Made by Survivors | Inside her house


Inside her house

23 Jun 2008, by elance programmer in Uncategorized

June 19, 2008 

Several months ago, before I left for the US, the group of women from Topsia’s community center formed a Self Help Group. This band of ten young women, called Ekta "unity," produces our Om Line of products, including embroidered handbags and tank tops. The treasurer of this group, Nasreen, invited me to her cousin’s home yesterday and I was thrilled to accept the offer. Since she lives in a predominantly Muslim area, I made sure to wear my most modest salwarkamee suit.

Nasreen's Cousin's houseWalking through the narrow lanes of the area was an influx of sensory stimulation – pungent smells of food and human waste, cries and laughter, and countless malnourished eyes staring at me – it was a good thing Nasreen was guiding me. Her cousin’s home was a haven from these lanes; one small room with a large bed, dresser and bookstand. This one room was shared by her three cousins, aunt, uncle, and her uncle’s mother. But today the entire neighborhood had gathered to meet me. Children of all ages came in to ask my name, "Vaat ees your nam?" Two of the girls danced and sang for me, but I had to return the favor with the one Hindi song I know. Chocolate cake and chips were served, and an exchange of gifts that is customary for visiting a person’s house for the first time. As the loudspeaker sounded the call to prayer, we all bowed our heads, the Muslim women covered their heads, and we prayed to God for strength and forgiveness. They found it very interesting that I also prayed with them, but I explained that, to me, God is the same, whether by the name Allah or Yahweh.

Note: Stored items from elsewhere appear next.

/-- `exec` of the command that an idle block reads from `cmd`. -/
theorem exec_command_of_idle (p : InputFrame) {s : State} (hb : s.busy = false) :
    exec (commandOf p) s = .next (accepted p s) := by
  rw [commandOf_eq]
  unfold accepted
  split_ifs
  · simp [exec, execRdcyc, hb]
  · simp [exec, execWrcyc, hb]
  · rfl

theorem step_eq_accepted {s : State} (hr : s.nextFrame.rst = false) (hb : s.busy = false) :
    step s = .next (settled (accepted s.nextFrame (takeInputs s))) :=
  step_of_idle hr hb (exec_command_of_idle s.nextFrame hb)

/-! ## What one step shows (00_scope.md R6) -/

@[simp] theorem settled_pins (s : State) : (settled s).pins = s.pins := rfl
@[simp] theorem settled_seq (s : State) : (settled s).seq = s.seq := rfl
@[simp] theorem settled_busy (s : State) : (settled s).busy = s.busy := rfl
@[simp] theorem settled_kind (s : State) : (settled s).kind = s.kind := rfl
@[simp] theorem settled_drawn (s : State) : (settled s).drawn = s.drawn := rfl
@[simp] theorem settled_ports (s : State) : (settled s).ports = s.ports := rfl
@[simp] theorem settled_inputs (s : State) : (settled s).inputs = s.inputs := rfl
@[simp] theorem settled_ticks (s : State) : (settled s).ticks = s.ticks := rfl
@[simp] theorem settled_trace (s : State) : (settled s).trace = s.trace := rfl

/-- In every step the levels of that step stand on the ports (R19). -/
theorem step_ports {s t : State} (h : step s = .next t) : t.ports = s.nextFrame := by
  obtain ⟨u, hu, rfl⟩ := stepOnce_cases h
  obtain ⟨-, rfl⟩ | ⟨-, hb, he⟩ | ⟨-, -, x, -, rfl⟩ := act_cases hu
  · simp
  · rw [exec_command_of_idle _ hb] at he
    cases he
    simp
  · simp [Slot.perform]

/-- A reset step shows the reset pins and no sample (R270). -/
theorem runFilm_one_of_reset {s : State} (hr : s.nextFrame.rst = true) : runFilm 1 s = [⟨Pins.reset, false⟩] := by
  simp [runFilm_succ 0 (step_of_reset hr)]

/-- An idle step, an accepting one included, shows the pins as they were and no sample (R213). -/
theorem runFilm_succ_of_idle (k : Nat) {s : State} (hr : s.nextFrame.rst = false) (hb : s.busy = false) :
    runFilm (k + 1) s = ⟨s.pins, false⟩ :: runFilm k (settled (accepted s.nextFrame (takeInputs s))) := by
  simp [runFilm_succ k (step_eq_accepted hr hb)]

/-- A run step shows the pins after its micro-operation, and whether that samples (R212). -/
theorem runFilm_succ_of_run (k : Nat) {s : State} {n : Nat} {x : Slot} (hr : s.nextFrame.rst = false)
    (hb : s.busy = true) (hs : s.seq = .run n) (hx : s.trace[n]? = some x) :
    runFilm (k + 1) s = ⟨x.op.onPins s.pins, x.op.samples⟩ ::
      runFilm k (settled (advance n (x.perform (takeInputs s)))) := by
  rw [runFilm_succ k (step_of_run hr hb hs hx)]
  cases h : x.op.samples <;> simp [(perform_draws x (takeInputs s)).2.1, h]

/-! ## What a run shows -/

/-- Run steps show the film of the micro-operations they perform, those of the last index included (R212). -/
theorem runFilm_eq_film (m : Nat) {s : State} {n : Nat} (hb : s.busy = true) (hs : s.seq = .run n)
    (hn : n + m ≤ lastIndex s.kind + 1) (hr : ∀ j < m, (s.frameAt j).rst = false) :
    runFilm m s = film ((s.trace.drop n).take m) s.pins := by
  induction m generalizing s n with
  | zero => simp
  | succ m ih =>
    have hlt : n < s.trace.length := by rw [trace_length]; omega
    have hx : s.trace[n]? = some s.trace[n] := List.getElem?_eq_getElem hlt
    have hr0 : s.nextFrame.rst = false := by rw [nextFrame_eq_frameAt]; exact hr 0 (by omega)
    rw [runFilm_succ_of_run m hr0 hb hs hx, List.drop_eq_getElem_cons hlt, List.take_succ_cons, film_cons]
    congr 1
    cases m with
    | zero => simp
    | succ m =>
      obtain ⟨t, ht, tseq, tbusy, -, tkind, ttrace, tframe, -⟩ :=
        runSteps_running 1 hb hs (by omega) fun j hj => hr j (by omega)
      rw [runSteps_succ 0 (step_of_run hr0 hb hs hx), runSteps_zero] at ht
      cases ht
      rw [ih tbusy tseq (by rw [tkind]; omega) fun j hj => by rw [tframe]; exact hr (j + 1) (by omega), ttrace]
      simp

/-- An idle step that accepts a cycle, and the whole of that cycle: one still glimpse, then the film of its trace. -/
theorem runFilm_cycle {s u : State} (hb : s.busy = false) (hu : accepted s.nextFrame (takeInputs s) = u)
    (ubusy : u.busy = true) (useq : u.seq = .run 0) (hr : ∀ j ≤ lastIndex u.kind + 1, (s.frameAt j).rst = false) :
    runFilm (lastIndex u.kind + 1 + 1) s = ⟨s.pins, false⟩ :: film u.trace s.pins := by
  have hr0 : s.nextFrame.rst = false := by rw [nextFrame_eq_frameAt]; exact hr 0 (by omega)
  have hframe : ∀ j, (settled u).frameAt j = s.frameAt (j + 1) := fun j => by
    rw [← frameAt_takeInputs]
    exact frameAt_congr (by simp [← hu]) (by simp [← hu]) j
  have hpins : u.pins = s.pins := by simp [← hu]
  have hfilm := runFilm_eq_film (s := settled u) (lastIndex u.kind + 1) ubusy useq (by simp) fun j hj => by
    rw [hframe]; exact hr (j + 1) (by omega)
  rw [runFilm_succ_of_idle _ hr0 hb, hu, hfilm, settled_trace, settled_pins, hpins, List.drop_zero,
    ← trace_length u, List.take_length]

Nasreen’s cousin is very sweet, and I encouraged her to follow in Nasreen’s footsteps as she’s now a wage-earning woman! This has brought an enormous amount of respect and responsibility from her community, since most women never work outside the house. She is really a confident young woman that demands her rights to education and employment – a true community leader and inspiration.

Sitting on their bed made me think of the days I used to fight with my sister and brother, and we would always stomp off to our separate rooms and slam the door. But what if we couldn’t slam the door? What if we all shared one room, and when we got mad everyone knew about it, and despite our anger we still had to sleep in the same bed at night? It’s absolutely mind-blowing to see how different the living conditions are here, and also how refreshingly simple. Why do we need 5 separate bedrooms? Just so we can slam doors?